What you return should be the line containing "dbgAccess | bypass" and each line after it to the end of the records, copied exactly.

» **INPUT DATA**:
********
/-- A tie LINES frame's body (R326). -/
structure TieLine where
  stream : Nat
  line : Nat
  col : Nat
  cols : Nat
  beat : Nat
  stamp : Stamp
  enc : Nat
  setgen : Nat
  flags : Nat
  pixels : List Byte
  deriving DecidableEq, Repr

/-- What RXD does after a character's start edge (R355): the times of its level changes from then on, rising first, in
periods of the clock that samples it. -/
structure RxWave where
  edges : List Nat
  deriving DecidableEq, Repr

/-- A start edge at a port, and the UCLK periods for which RXD has been qualified high before it (R355, R359). -/
structure StartEdge where
  port : Nat
  high : Nat
  deriving DecidableEq, Repr

/-- A character that comes in a roll-call slot: the UCLK periods from the end of the device's last stop bit to its start edge
(R364). -/
structure RollChar where
  after : Nat
  wave : RxWave
  deriving DecidableEq, Repr

/-- What a LIN responder times before a header (R363), in UCLK periods: RXD low, then high, and T8 from the first to the fifth
falling edge of the sync field. -/
structure LinBreak where
  low : Nat
  high : Nat
  sync : Nat
  deriving DecidableEq, Repr

/-- An inbound memory request (R378): a write or a read, of how many DW, with every byte enable set or not, and its address. -/
structure InboundReq where
  write : Bool
  dw : Nat
  full : Bool
  addr : Nat
  deriving DecidableEq, Repr

/-- What the SFDP header read finds (R406). -/
structure Sfdp where
  valid : Bool
  density : Nat
  quad : Bool
  addr4 : Bool
  deriving DecidableEq, Repr

/-- The instructions of the TAP (R424). -/
inductive TapInstr where
  | extest | samplePreload | idcode | dbgChal | dbgToken | dbgAccess | bypass
  deriving DecidableEq, Repr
********
» **ANSWER BELOW**:
  | extest | samplePreload | idcode | dbgChal | dbgToken | dbgAccess | bypass
  deriving DecidableEq, Repr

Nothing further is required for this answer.